Embedding Density explained
Embedding density is measured in bits per element (bpe).
- In LSB, you might use a higher density because the changes are simple.
- In HILL or S-UNIWARD, we typically cap the density at 0.05 bpe (5%) to ensure the modifications remain undetectable by modern steganalysis.
Common Capacity Tables (RGB Images)
The table below shows the maximum usable payload size for standard 24-bit RGB images (3 channels) at various safety levels.

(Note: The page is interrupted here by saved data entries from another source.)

-- ==== Sys2Proof/Machine/Ops.lean ====
section
/-! DEFINITION. The shared operations over the outbound queue and the journal export (spec 11 R184 to R187,
spec 09 R165 to R170), the replies, and the plain updates of the state's tables. -/

namespace Sys2Proof.Machine

/-! ### The outbound queue -/

/-- R184: Reply highest, Report lowest. -/
def FrameClass.rank : FrameClass → Nat
  | .reply => 3 | .event => 2 | .journal => 1 | .report => 0

/-- R184: the highest rank present. -/
def highestRank (q : List OutFrame) : Nat := q.foldl (fun m f => max m f.cls.rank) 0

/-- R185: the lowest rank present. -/
def lowestRank (q : List OutFrame) : Nat := q.foldl (fun m f => min m f.cls.rank) 3

/-- R184: the oldest frame of the highest class present. -/
def nextOut (q : List OutFrame) : Option OutFrame := q.find? (fun f => f.cls.rank == highestRank q)

/-- R184: the queue without its next frame. -/
def dropNext (q : List OutFrame) : List OutFrame := q.eraseP (fun f => f.cls.rank == highestRank q)

/-- R185: the most recently admitted frame of the lowest class present. -/
def newestLowest (q : List OutFrame) : Option OutFrame := q.reverse.find? (fun f => f.cls.rank == lowestRank q)

/-- R185: the queue without that frame. -/
def dropNewestLowest (q : List OutFrame) : List OutFrame :=
  (q.reverse.eraseP (fun f => f.cls.rank == lowestRank q)).reverse

/-- R186: a frame as the line carries it, its Source written when its transmission begins. -/
def OutFrame.onLine (f : OutFrame) (addr : Byte) : Frame :=
  { dest := f.dest, src := f.aliasAddr.getD addr, kind := f.kind, tag := f.tag, payload := f.payload }

/-- R187: the next frame of a read is due when the frame before it has begun its transmission. -/
def markBegun (o : FrameOrigin) (r : Option ReadRec) : Option ReadRec :=
  match o, r with
  | .read id, some x => if x.id = id then some { x with due := true } else some x
  | _, r => r

/-- R184: on an idle line the next frame leaves the queue and its transmission begins. -/
def Trunk.begin (t : Trunk) : Trunk :=
  match t.tx with
  | some _ => t
  | none =>
    match nextOut t.queue with
    | none => t
    | some f =>
      { t with queue := dropNext t.queue, tx := some { frame := f.onLine t.addr, origin := f.origin },
               read := markBegun f.origin t.read }

/-- R185: a frame placed at the tail; R184: an empty queue on an idle line sends it at once. -/
def Trunk.place (f : OutFrame) (t : Trunk) : Trunk := Trunk.begin { t with queue := t.queue ++ [f] }

/-- R185: the admission of a frame, with the frame removed for it, if any. -/
def Trunk.enqueue (f : OutFrame) (t : Trunk) : Option (Trunk × Option OutFrame) :=
  if t.reset ≠ .none then none
  else if t.queue.length < Config.queueCap then some (t.place f, none)
  else if lowestRank t.queue < f.cls.rank then
    some (Trunk.place f { t with queue := dropNewestLowest t.queue }, newestLowest t.queue)
  else none

/-! ### The journal export -/

/-- R159: a number's age. -/
def Journal.age (j : Journal) (n : Word) : Word := j.nextSeq - n

/-- R165, R167: the entry held at a place, where a cursor stands. -/
def Journal.entryAt (j : Journal) (place : Nat) : Option JEntry := j.entries.find? (fun e => e.place == place)

/-- R167: the entries held after the one at a place. -/
def Journal.after (j : Journal) (place : Nat) : List JEntry := (j.entries.dropWhile (fun e => e.place != place)).drop 1

/-- R165, R167: the cursor at an entry, or at the next sequence number. -/
def ExportRec.moveTo (j : Journal) (e : Option JEntry) (x : ExportRec) : ExportRec :=
  match e with
  | some e => { x with cursor := e.seq, place := e.place }
  | none => { x with cursor := j.nextSeq, place := j.appended }

/-- R169: a cursor whose entry has been removed moves to the next entry held that is newer, in the order of the journal
(R159), and sets gap pending. -/
def ExportRec.skip (j : Journal) (x : ExportRec) : ExportRec :=
  match j.entryAt x.place with
  | some _ => x
  | none =>
    if x.place = j.appended then x
    else { x.moveTo j (j.entries.find? (fun e => decide (x.place < e.place))) with gap := true }

/-- R168: the removal of an admitted frame returns the export to its state before it. -/
def Export.stepBack (j : Journal) (removed : Option OutFrame) (x : Export) : Export :=
  match removed with
  | some f =>
    match f.origin with
    | .journal epoch before => if epoch = x.epoch then { x with run := some (before.skip j) } else x
    | _ => x
  | none => x

/-- R197: the journal entry as JRNL_DATA carries it. -/
def JEntry.bytes (e : JEntry) (gap : Bool) : List Byte :=
  b4 e.seq ++ b4 e.clock
  ++ b1 ((if e.unsynced then 128 else 0) + (if e.kind.isKey then 0 else 64) + (if e.lot.isSome then 32 else 0)
    + (if e.zone.isSome then 16 else 0) + (if e.zones.isSome then 8 else 0) + (if e.door.isSome then 4 else 0)
    + (if gap then 2 else 0))
  ++ b1 e.kind.number ++ b4 (e.lot.getD 0)
  ++ (match e.zone, e.zones with
      | some z, _ => n2 (zoneNo z)
      | none, some m => b2 (m.setWidth 16)
      | none, none => n2 0)
  ++ b1 ((e.door.map doorNo).getD 0) ++ b4 e.v1 ++ b4 e.v2

/-- R167: whether the frame of the cursor's entry carries Last. -/
def ExportRec.isLast (j : Journal) (x : ExportRec) : Bool :=
  match x.mode with
  | .single => true
  | .block => decide (x.remaining ≤ 1) || (j.after x.place).isEmpty
  | .follow => false

/-- R167, R186: the JRNL_DATA frame that the export offers. -/
def ExportRec.frame (j : Journal) (epoch : Nat) (x : ExportRec) (e : JEntry) : OutFrame :=
  { cls := .journal, dest := x.dest, aliasAddr := none, kind := kJrnlData,
    tag := tagOf (!x.firstSent) (x.isLast j) x.frames, payload := e.bytes x.gap, origin := .journal epoch x }

/-- R167: the export after its frame has been admitted. -/
def ExportRec.advance (j : Journal) (x : ExportRec) (e : JEntry) : Option ExportRec :=
  if x.isLast j then none
  else
    let y := x.moveTo j (j.after x.place).head?
    some { y with firstSent := true, frames := x.frames + 1, gap := decide (y.cursor ≠ e.seq + 1),
                  remaining := if x.mode = .block then x.remaining - 1 else x.remaining }

/-- R167, R168: the export offers the entry at its cursor, and after each admission the next one at once, until
the queue admits no more, the export ends, or no entry stands at the cursor. -/
def offer : Nat → State → State
  | 0, s => s
  | n + 1, s =>
    match s.exporter.run with
    | none => s
    | some x =>
      match s.journal.entryAt x.place with
      | none => s
      | some e =>
        match s.trunk.enqueue (x.frame s.journal s.exporter.epoch e) with
        | none => s
        | some (t, _) =>
          offer n { s with trunk := t, exporter := { s.exporter with run := x.advance s.journal e } }

/-- The most offers one event can bring: each takes a place of the queue, of the line, or of a Report. -/
def offerFuel : Nat := 64

/-! ### Handing frames to the trunk port -/

/-- R185: the admission of a frame, with the export's return when its frame was removed (R168). -/
def admitFrame (f : OutFrame) (s : State) : Option State :=
  match s.trunk.enqueue f with
  | none => none
  | some (t, removed) => some { s with trunk := t, exporter := s.exporter.stepBack s.journal removed }

/-- R185: a frame is handed to the trunk port; after an admission a waiting export offers again (R184, R168).
The answer says whether the frame was admitted. -/
def hand (f : OutFrame) (s : State) : State × Bool :=
  match admitFrame f s with
  | none => (s, false)
  | some s' => (offer offerFuel s', true)

/-- R187, R197: an MG_RSP frame. -/
def rspFrame (to_ : ReplyTo) (code : ReplyCode) (tag : Byte) (endMark : Bool) (body : List Byte)
    (origin : FrameOrigin) : OutFrame :=
  { cls := .reply, dest := to_.dest, aliasAddr := none, kind := kMgRsp, tag := tag,
    payload := [to_.kind, to_.seq] ++ b1 code.number ++ flag endMark ++ body, origin := origin }

/-- R188, R189: a request answered by one MG_RSP. -/
def replyBody (to_ : ReplyTo) (code : ReplyCode) (body : List Byte) (s : State) : State :=
  (hand (rspFrame to_ code tagSingle false body .plain) s).1

/-- R188, R189: a request answered by one MG_RSP with no body. -/
def reply (to_ : ReplyTo) (code : ReplyCode) (s : State) : State := replyBody to_ code [] s

/-- R186, R197: whom the answer to a request goes to. -/
def replyTo (h : ReqHdr) (kind : Byte) : ReplyTo := { dest := h.src, kind := kind, seq := tagSeq h.tag }

/-- R183: the frame error count rises by one, saturating. -/
def countError (s : State) : State := { s with trunk := { s.trunk with errors := satSucc 65535 s.trunk.errors } }

/-- R183: an inbound request is discarded while a RESET Full is pending, discarded and counted when its
destination is not the trunk address, and else taken. -/
def onRequest (h : ReqHdr) (s : State) (taken : State → State) : Answer :=
  .next (if s.trunk.reset ≠ .none then s
         else if h.dest.setWidth 8 = s.trunk.addr then taken s
         else countError s)

/-- R189: a command taken: its effects and its reply code, then its MG_RSP. -/
def answered (h : ReqHdr) (kind : Byte) (r : State × ReplyCode) : State := reply (replyTo h kind) r.2 r.1

/-! ### Plain updates -/

/-- A lot entry changed. -/
def State.modLot (s : State) (i : Fin 96) (f : LotEntry → LotEntry) : State := { s with lots := upd s.lots i f }

/-- A node runtime changed. -/
def State.modNodeRt (s : State) (i : Fin 32) (f : NodeRt → NodeRt) : State :=
  { s with sensor := { s.sensor with rts := upd s.sensor.rts i f } }

/-- A scan memory changed. -/
def State.modMem (s : State) (i : Fin 32) (f : ScanMem → ScanMem) : State :=
  { s with scans := { s.scans with mem := upd s.scans.mem i f } }

/-- A zone runtime changed. -/
def State.modZoneRt (s : State) (z : Fin 12) (f : ZoneRt → ZoneRt) : State :=
  { s with zones := { s.zones with rts := upd s.zones.rts z f } }

/-- A door runtime changed. -/
def State.modDoorRt (s : State) (d : Fin 4) (f : DoorRt → DoorRt) : State :=
  { s with doors := { s.doors with rts := upd s.doors.rts d f } }

/-- The trip record changed. -/
def State.modTrip (s : State) (f : TripRecord → TripRecord) : State :=
  { s with trip := { s.trip with record := f s.trip.record } }

/-- R118: the device clock. -/
abbrev State.clock (s : State) : Clock := s.trip.clock

/-- R62: the entry that a lot id finds; lot id 0 finds none. -/
def findLot (lots : Vector LotEntry 96) (id : Word) : Option (Fin 96) :=
  findIndex (fun l => decide (l.state ≠ .free) && (l.lot == id)) lots

/-- R66: a lot in OnBoard or Handover is in custody. -/
def LotEntry.inCustody (l : LotEntry) : Bool :=
  match l.state with
  | .onBoard | .handover => true
  | _ => false

/-- R109: the current stop index, which names the visit; none when no visit is open. -/
def TripState.stop : TripState → Option (Fin 25)
  | .noTrip => none
  | .loading => some 0
  | .transit => none
  | .atStop k => some k
  | .dock => some 0

/-- R56: the total dose, saturating. -/
def LotEntry.total (l : LotEntry) : Word := satAdd (satAdd l.inherited l.handling.toNat) l.equipment.toNat

end Sys2Proof.Machine
end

| Dimensions | Total Pixels | 0.01 bpe (Ultra Stealth) | 0.03 bpe (Balanced) | 0.05 bpe (Safety Cap) |
|---|---|---|---|---|
| 640x480 | 307,200 | 1.1 KiB | 3.3 KiB | 5.6 KiB |
| 1280x720 (HD) | 921,600 | 3.3 KiB | 10.1 KiB | 16.8 KiB |
| 1920x1080 (FHD) | 2,073,600 | 7.5 KiB | 22.7 KiB | 37.9 KiB |
| 2560x1440 (QHD) | 3,686,400 | 13.4 KiB | 40.4 KiB | 67.4 KiB |
| 3840x2160 (4K) | 8,294,400 | 30.3 KiB | 91.1 KiB | 151.8 KiB |
The Math Behind the Limits
For a standard spatial image (PNG), the capacity is calculated as follows:
- Calculate total elements:
Width * Height * Channels(e.g., 3 for RGB). - Apply density: Multiply by the target
bpe(e.g., 0.05). - Subtract overhead: HideMyByte subtracts ~36 bytes for encryption headers (Salt, IV) and aligns data to 16-byte blocks for security.
Important Constraints
- JPEG Capacity: Unlike PNG, JPEG capacity is content-dependent. It depends on the number of non-zero coefficients after compression. Busy, textured images can hold significantly more data than smooth, flat images.
- Payload Compression: We recommend compressing your payload (e.g., as a
.zipor.gz) before embedding to maximize the usable space. - Stealth Trade-off: As you push past 0.05 bpe, the statistical "noise" introduced by the embedding becomes increasingly detectable by automated steganalysis tools.